On the Jetty

In his season of despair, the seaside was a study in gray: level plains of gray above and below, the sea rippled, the sky rumpled, and trapped in the narrow clarity between them a scatter of black dots that were humanity. It was cold, and not many people were out. At the farthest end of the jetty, where the sea swells that found their way around the low breakwater leaned repeatedly against the tumbles of broken stone, four silhouettes lingered as if posed, while a sailboat tilted beyond them. In the distance to either side were faded beaches stretching north and south; to the west, the restless silence of the deep. Haze obliterated the horizon: there was no end to anything, just a merging of shades of gray. On the landward side, a gray city, low-roofed and half-hidden by slouching colorless trees. No one looked that way. Human eyes have always sought the sea.
The man stood hunched in his coat halfway along the jetty, looking out at the horizon and the lowering clouds. The inside of his head felt as gray as the world he looked at, and as unpopulated. A few little black dots of thought, posed and pretentious, interrupting the sound of seawater gurgling around the rocks that held up the ragged paving. The sea and its mechanical obligations, ceaselessly practiced. It should have pleased him, but nothing pleased him any more.
He heard a faint thud of footsteps, and turned his head automatically. A slight young woman in a gray sweatsuit was walking towards the sea with an air of determination. She had short dark hair and looked almost attractive from a distance. As she came closer he noted a grim set to her face. She looked unhappy. Maybe she wanted a good word to cheer her up. He looked at her without, he hoped, staring. Maybe a single phrase could start a new life for him. Out of habit and a remnant of politeness, he kept his face neutral as she approached, looking at her out of the side of his eye. As she neared him, she generated a frown. She didn’t want to be bothered, then. He didn’t bother her. She strode past him, the seabreeze moving her hair slightly. He watched her without pretense as she walked away. His mind categorized her as not bad looking even as he began thinking of something else. What, he wasn’t sure.
The sound of water distracted him. There must have been a storm in the distance, maybe thousands of miles away to the southwest. An invisible swirl in the water suddenly rose up and slapped against the mussel-crusted stone below him, then died away with faint bubbling sounds. When he looked up again, there were five figures at the end of the jetty, four together, and one smaller one by itself.
That was why he had stopped at the fishing platform halfway out on the jetty. He had wanted to be alone. Maybe he had wanted to be alone.
He was waiting for a sort of tide to carry his thoughts out of the backwater where they had been circling for hours. The slow rise and ease of the literal tide might do it. An invisible breeze leaned down and kissed the gray water in the middle of the marina channel; it responded with a cold ripple that died away almost instantly. A fattish floating bird ruffled its feathers and shook its tail, then dove under the water to reappear farther off, beady-eyed and complacent. He heard the whistling call of some other bird that he couldn’t see. A movement caught his eye: four men walking back along the jetty, slouched in the cold. Three of them wore knit hats; they all stared at the ground as they walked silently by, carrying fishing poles. The gray of the sea had made them mute, he thought. That was good: he would not have liked to hear chatter on a day like this. He looked to the end of the jetty: there was a lone figure showing black against the blurred horizon beyond the breakwater.

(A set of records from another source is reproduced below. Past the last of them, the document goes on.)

/-- Does a unit need the private key of handle A (07 R193)? -/
def hxSecret (x : HxOp) : Bool := decide (hxKind x.opcode = 0) || decide (hxKind x.opcode = 2) || decide (hxKind x.opcode = 3)

/-- Is `y` the operation `x`: of one command, and where it judges a quorum the same signature? -/
def HxOp.same (x y : HxOp) : Bool :=
  decide (y.owner = x.owner) && decide (y.tag = x.tag) && decide (y.judge.map (fun j => j.slot) = x.judge.map (fun j => j.slot))

/-- Change an operation. -/
def modOp (s : State) (x : HxOp) (f : HxOp → HxOp) : State :=
  setHx s { s.hx with ops := s.hx.ops.map (fun y => if x.same y then f y else y) }

/-- An operation runs no further: its command resumes with a status, once all its operations have ended. -/
def hxResult (s : State) (x : HxOp) (st : Nat) : State :=
  let s := modOp s x (fun y => { y with result := some st, array := 0 })
  if s.hx.ops.any (fun y => decide (y.owner = x.owner) && decide (y.tag = x.tag) && y.result.isNone) then s
  else { s with jr := { s.jr with resume := s.jr.resume ++ [(x.owner, x.tag)] } }

/-- Operations that wait for an array. -/
def HxOp.waits (x : HxOp) : Bool := decide (x.array = 0) && x.result.isNone

/-! ## The deficit arbiter (11 R309) -/

/-- The time of an operation's next unit, in the clock mode in force. -/
def opNs (s : State) (x : HxOp) : Nat :=
  let t := unitNs (hxKind x.opcode) x.alg x.len x.final
  if s.get F.CLK_STATUS_MODE = 2 then t * 4 / 3 else t

/-- Is an owner eligible: it has a waiting unit and runs fewer units than its cap? -/
def hxEligible (s : State) (o : Nat) : Bool :=
  s.hx.ops.any (fun x => x.waits && decide (x.owner = o)) &&
    decide ((s.hx.ops.filter (fun x => decide (x.array ≠ 0) && decide (x.owner = o))).length < (s.owner o).hxCap)

/-- The arbiter's choice: the operation whose unit is dispatched, and the state with the pointer and the deficits moved on. -/
def hxArbiter (fuel : Nat) (s : State) : Option HxOp × State :=
  match fuel with
  | 0 => (none, s)
  | n + 1 =>
    let o := s.hx.ptr
    let next := fun (s : State) =>
      let l := (s.own.map Prod.fst).filter (hxEligible s)
      match nextCyc l (o + 1) with
      | some q => some (setHx s { s.hx with ptr := q, grown := false })
      | none => none
    if !(hxEligible s o) then
      match next s with
      | some s => hxArbiter n s
      | none => (none, s)
    else
      let s := if s.hx.grown then s
        else setHx (modOwner s o (fun x => { x with hxDeficit := x.hxDeficit + ((x.weight * s.get F.HX_CFG_QUANTUM * 1000 : Nat) : Int) }))
          { s.hx with grown := true }
      match s.hx.ops.find? (fun x => x.waits && decide (x.owner = o)) with
      | none => (none, s)
      | some x =>
        let t := ((opNs s x : Nat) : Int)
        if t ≤ (s.owner o).hxDeficit then (some x, modOwner s o (fun y => { y with hxDeficit := y.hxDeficit - t }))
        else match next s with
          | some s => hxArbiter n s
          | none => (none, s)

/-- Owners without a waiting unit have deficit 0. -/
def hxClear (s : State) : State :=
  { s with own := tmap Owner.absent (fun o x =>
      if s.hx.ops.any (fun y => y.waits && decide (y.owner = o)) then x else { x with hxDeficit := 0 }) s.own }

/-- After a dispatch: deficits without a waiting unit return to 0, and a pointer whose owner is no longer eligible moves on. -/
def hxSettle (s : State) : State :=
  let s := hxClear s
  if hxEligible s s.hx.ptr then s
  else match nextCyc ((s.own.map Prod.fst).filter (hxEligible s)) (s.hx.ptr + 1) with
    | some q => setHx s { s.hx with ptr := q, grown := false }
    | none => s

/-- Deliver the secret operand: the checks of 02 Table 02.5 at every delivery, and the one use of the command at the first (11 R297, R302); a later
delivery takes no use, so a key the first exhausted is still delivered. None where the load waits for a use. -/
def hxDeliver (s : State) (x : HxOp) : Option (Nat × State) :=
  let h := x.w.a.toNat
  if !(hxSecret x) then some (sOk, s)
  else
    let s := pipeIn s (kidx s x.owner h)
    let c := keyCheck s x.owner false x.w.acc h (if hxKind x.opcode = 0 then 8 else 12)
    if x.used then some (if c.1 = sKeyExhausted then sOk else c.1, s)
    else if c.1 ≠ sOk then some (c.1, s)
    else match consume s (.cmd x.owner x.tag) (kidx s x.owner h) with
      | some (s : State) => some (sOk, modOp s x (fun y => { y with used := true }))
      | none => none

/-- Words of an operation's slot that are marked uncorrectable (04 Table 04.15). -/
def slotWord (x : HxOp) (a : Nat) : Bool := decide (0x3C0000000 + x.slot * 0x4000 ≤ a) && decide (a < 0x3C0000000 + (x.slot + 1) * 0x4000)

/-- The access of an array to an operand slot, the one bound to it, at unit 6 (15 R392). -/
def slotAccess (s : State) (a slot : Nat) (write : Bool) : Bool × State :=
  let t := { s with apt := { s.apt with slots := tset 0 s.apt.slots (0x090 + a) (slot + 1) } }
  let c := aptCheck t 6 (0x3C0000000 + slot * 0x4000) 0x4000 (0x090 + a) true write
  if c.1 then (true, s) else (false, { c.2 with apt := { c.2.apt with slots := tset 0 c.2.apt.slots (0x090 + a) 0 } })

/-- The arbiter's chosen unit does not start: its time goes back to its owner's deficit (11 R309). -/
def unitWithheld (s : State) (x : HxOp) : State :=
  hxSettle (modOwner s x.owner (fun y => { y with hxDeficit := y.hxDeficit + ((opNs s x : Nat) : Int) }))

/-- HUXEL_UNIT_DISPATCH: a free array takes the next unit; where the aperture unit refuses its slot the unit is withheld and the
command is denied (15 Table 15.8). -/
def unitDispatch (a : Nat) (s : State) : State :=
  if s.is F.HX_ASTAT_BUSY a ∨ s.is F.HX_ASTAT_OFFLINE a ∨ s.hx.zeroing.contains a ∨ !(s.domainOn (72 + a)) then s
  else
    match hxArbiter (1400 * (s.own.length + 1)) (hxClear s) with
    | (none, s) => s
    | (some x, s) =>
      if s.marked.any (slotWord x) then
        unitWithheld (hxResult { s with marked := s.marked.filter (fun m => !(slotWord x m)) } x sInternal) x
      else if hxDraws x ∧ s.rngStopped then unitWithheld (hxResult s x sEntropy) x
      else match hxDeliver s x with
        | none => unitWithheld (loadWait s (.cmd x.owner x.tag) (kidx s x.owner x.w.a.toNat)) x
        | some (st, (s : State)) =>
          if st ≠ sOk then unitWithheld (hxResult s x st) x
          else
            let c := slotAccess s a x.slot false
            if !c.1 then unitWithheld (hxResult c.2 x sDenied) x
            else
            let c := (c.1, if hxDraws x then c.2.poke F.HX_AENT (c.2.get F.HX_AENT a + unitRequests x) a else c.2)
            let s := modOp c.2 x (fun y => { y with array := a + 1 })
            let s := { s with apt := { s.apt with slots := tset 0 s.apt.slots (0x090 + a) (x.slot + 1) } }
            hxSettle (((s.poke F.HX_ASTAT_BUSY 1 a).poke F.HX_ASTAT_OWNER x.owner a).poke F.HX_ASTAT_ALG x.alg a)
def execHuxelUnitDispatch (a : Fin 8) (s : State) : Host.Outcome State Fault Refusal := .next (unitDispatch a.val s)

/-! ## What a unit computes -/

/-- The clear body of the record of handle A. -/
def opBody (s : State) (x : HxOp) : Body := (tget none s.ks.bodies (kidx s x.owner x.w.a.toNat)).getD ⟨[], []⟩

/-- The inline bytes 48 to 53 of a signature. -/
def sigInl (w : Work) : Bytes := sliceBytes w.inl 0 6

/-- The RSA modulus length of public components, and the bits of the exponent above it. -/
def rsaLen (pub : Bytes) : Nat :=
  let nl := pub.length - 4
  nl * 8 + 65536 * bitLen 33 (beNat (pub.drop nl))

/-- The results of an operation's last unit on what its slot holds, and the state with the free values drawn. -/
def hxCompute (s : State) (x : HxOp) : Bytes × Bytes × State :=
  let w := x.w
  let b := opBody s x
  let i := slotInput s x
  let ctx := i.take (w.f 52 1)
  let m := i.drop (w.f 52 1)
  match hxKind x.opcode with
  | 0 =>
    let r := s.free
    let rnd := if (w.f 53 1).testBit 0 then 0 else r.1
    (fitBytes (signLen x.alg (x.len % 65536)) (Config.pkSign x.alg b.priv (sigInl w) ctx m rnd), [], r.2)
  | 1 =>
    let n := if w.a = 0 then w.f 60 2 else 0
    let pub := if w.a = 0 then m.take n else b.pub
    let sig := (m.drop n).take (w.f 56 4)
    ([BitVec.ofNat 8 (b2n (Config.pkVerify x.alg pub (sigInl w) ctx sig (m.drop (n + w.f 56 4))))], [], s)
  | 2 => (Config.pkAgree x.alg b.priv i, [], s)
  | 3 => (Config.kemDecap x.alg b.priv i, [], s)
  | 4 =>
    let r := s.free
    let k := Config.kemEncap x.alg i r.1
    (k.1, fitBytes (kemCtLen x.alg) k.2, r.2)
  | _ =>
    let r := s.free
    let k := Config.pkKeygen x.alg (w.f 48 2) (w.f 50 4) r.1
    (fitBytes (privLen x.alg (w.f 48 2)) k.1, fitBytes (pubLen x.alg (w.f 48 2)) k.2, r.2)

/-- The public part of an operation's results, which its array writes into the slot (11 R298, R299). -/
def hxPublic (x : HxOp) (r : Bytes × Bytes × State) : Bytes := match hxKind x.opcode with
  | 0 => r.1
  | 1 => r.1
  | 4 => r.2.1
  | 5 => r.2.1
  | _ => []

/-! ## Unit ends (11 R302, R303, R305, R306) -/

/-- An array goes offline; when it was the last, every waiting operation ends with S_INTERNAL (11 R306). -/
def arrayOffline (s : State) (a : Nat) : State :=
  let s := setDomain (s.put F.HX_ASTAT_OFFLINE 1 a) (72 + a) false
  let s := s.poke F.DEV_WEAR_HX_OFFLINE ((List.range 8).filter (fun n => s.is F.HX_ASTAT_OFFLINE n)).length
  if arraysOnline s then s else (s.hx.ops.filter (fun x => x.waits)).foldl (fun s x => hxResult s x sInternal) s

/-- A failed invariant (11 R305, R306). -/
def invariantFails (s : State) (a : Nat) (x : HxOp) : State :=
  let s := event s 5 evHxInv (72 + a) x.owner (leBytes 1 a ++ leBytes 2 x.owner ++ leBytes 1 x.alg)
  let s := ((mismatch s).incSat F.HX_AINV_COUNT a).raise F.HX_ASTAT_INV_SEEN a
  let l := ((tget [] s.hx.fails a).filter (fun t => decide (s.mtick < t + 1600))) ++ [s.mtick]
  let s := setHx s { s.hx with fails := tset [] s.hx.fails a l }
  let s := hxResult s x sInvariant
  if 4 ≤ l.length ∧ !(s.is F.HX_ASTAT_OFFLINE a) then event (arrayOffline s a) 4 evHxOff (72 + a) 0xFFFF (leBytes 1 a) else s

/-- The operation goes back to the queue, behind its owner's other waiting units; with no array online it runs no further. -/
def requeue (s : State) (x : HxOp) (final : Bool) : State :=
  if !(arraysOnline s) then hxResult s x sInternal
  else setHx s { s.hx with ops := s.hx.ops.filter (fun y => !(x.same y)) ++
    [{ x with array := 0, units := x.units + 1, final := final }] }

/-- Does an operation take several units: ML-DSA attempts, RSA prime candidates? -/
def HxOp.multi (x : HxOp) : Bool := (decide (hxKind x.opcode = 0) && isDsa x.alg) || (decide (hxKind x.opcode = 5) && isRsa x.alg)

/-- The array's write of a public result to the slot of operation `x`, where its unit has one (11 R298, R299). -/
def unitWrite (s : State) (a : Nat) (x : HxOp) : Bool × State :=
  let k := hxKind x.opcode
  if k = 2 ∨ k = 3 ∨ x.squash ∨ (x.multi ∧ !x.final) then (true, s) else slotAccess s a x.slot true

/-- What follows a released unit: the result, another attempt or candidate, or the limit of R302. -/
def unitReleased (s : State) (a : Nat) (x : HxOp) (passed : Bool) : State :=
  if x.squash then hxResult s x sSquashed
  else if x.multi && !x.final then
    let limit := if hxKind x.opcode = 0 then 1000 else 20000
    if passed then requeue s x true
    else if limit ≤ x.units + 1 then hxResult (event s 3 evHxLimit (72 + a) x.owner (leBytes 1 x.alg)) x sInternal
    else requeue s x false
  else
    let r := hxCompute s x
    hxResult (modOp (slotPut r.2.2 x.slot (hxPublic x r)) x (fun y => { y with out := r.1, out2 := r.2.1, units := y.units + 1 })) x sOk

/-- The unit of operation `x` on array `a` has ended: it is counted, its result's outcome stands in HX_ALAST, and the array is
free of it and zeroes itself (11 R297; 21 Table 21.9). -/
def unitCounted (s : State) (a : Nat) (x : HxOp) (released : Bool) : State :=
  let r := s.free
  let cyc := unitNs (hxKind x.opcode) x.alg x.len x.final * 4 / 5
  let s := ((r.2.add64 F.HX_AUNITS_LO 1 a).add64 F.HX_ABUSY_LO cyc a).incWrap F.HX_ACNT a (hxFamily (hxKind x.opcode) x.alg)
  let s := s.poke F.HX_ADMA (s.get F.HX_ADMA a + r.1 % 512) a
  let s := ((s.poke F.HX_ALAST_OUTCOME (if released then 1 else 2) a).poke F.HX_ALAST_OWNER x.owner a).poke F.HX_ALAST_ALG x.alg a
  let s := ((s.poke F.HX_ASTAT_BUSY 0 a).poke F.HX_ASTAT_OWNER 0 a).poke F.HX_ASTAT_ALG 0 a
  { s with
    apt := { s.apt with slots := tset 0 s.apt.slots (0x090 + a) 0 }
    hx := { s.hx with zeroing := sput s.hx.zeroing a } }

Another sailboat tilted past. His eyes followed it as it labored slowly out to sea in the sullen breeze. He made himself watch it patiently till it passed the marker buoy that floated crookedly beyond the breakwater. He knew that if he watched it long enough it would blur into the haze and be gone from view. Its sail gave a lazy flap as it turned slightly, then filled again. The helmsman had let his attention drift for a moment, then caught himself. He watched it sail away. After a long while, it faded into the gray. The breeze touched him with cold fingers, and he turned his collar up. Maybe it would rain. It might be time to leave.
The small sound of voices came to him, frantic-sounding shouts in the distance. He looked towards the end of the jetty. A small skiff was nosed up against the breakwater, and a sailboat had dropped its sails. A man in the sailboat was gesturing at the man in the skiff. Another man dove off the sailboat into the water. He couldn’t understand what they were saying, but the pantomime was obvious. He heard a siren and looked behind him: a Harbor Patrol boat surged into view, throwing white water from its bows. Its flashing cop lights looked out of place in the gray. He looked back towards the end of the jetty. There was no one there, no silhouette; the girl was gone.
A sensation of electric emptiness whirled in his belly. He would not see the girl in gray as she walked back to the city, never speak to her, never know her name or why she was angry. He looked at the end of the jetty and the futile frenzies of the men on the boats. He decided he wouldn’t read the newspaper the next morning. Better not to know.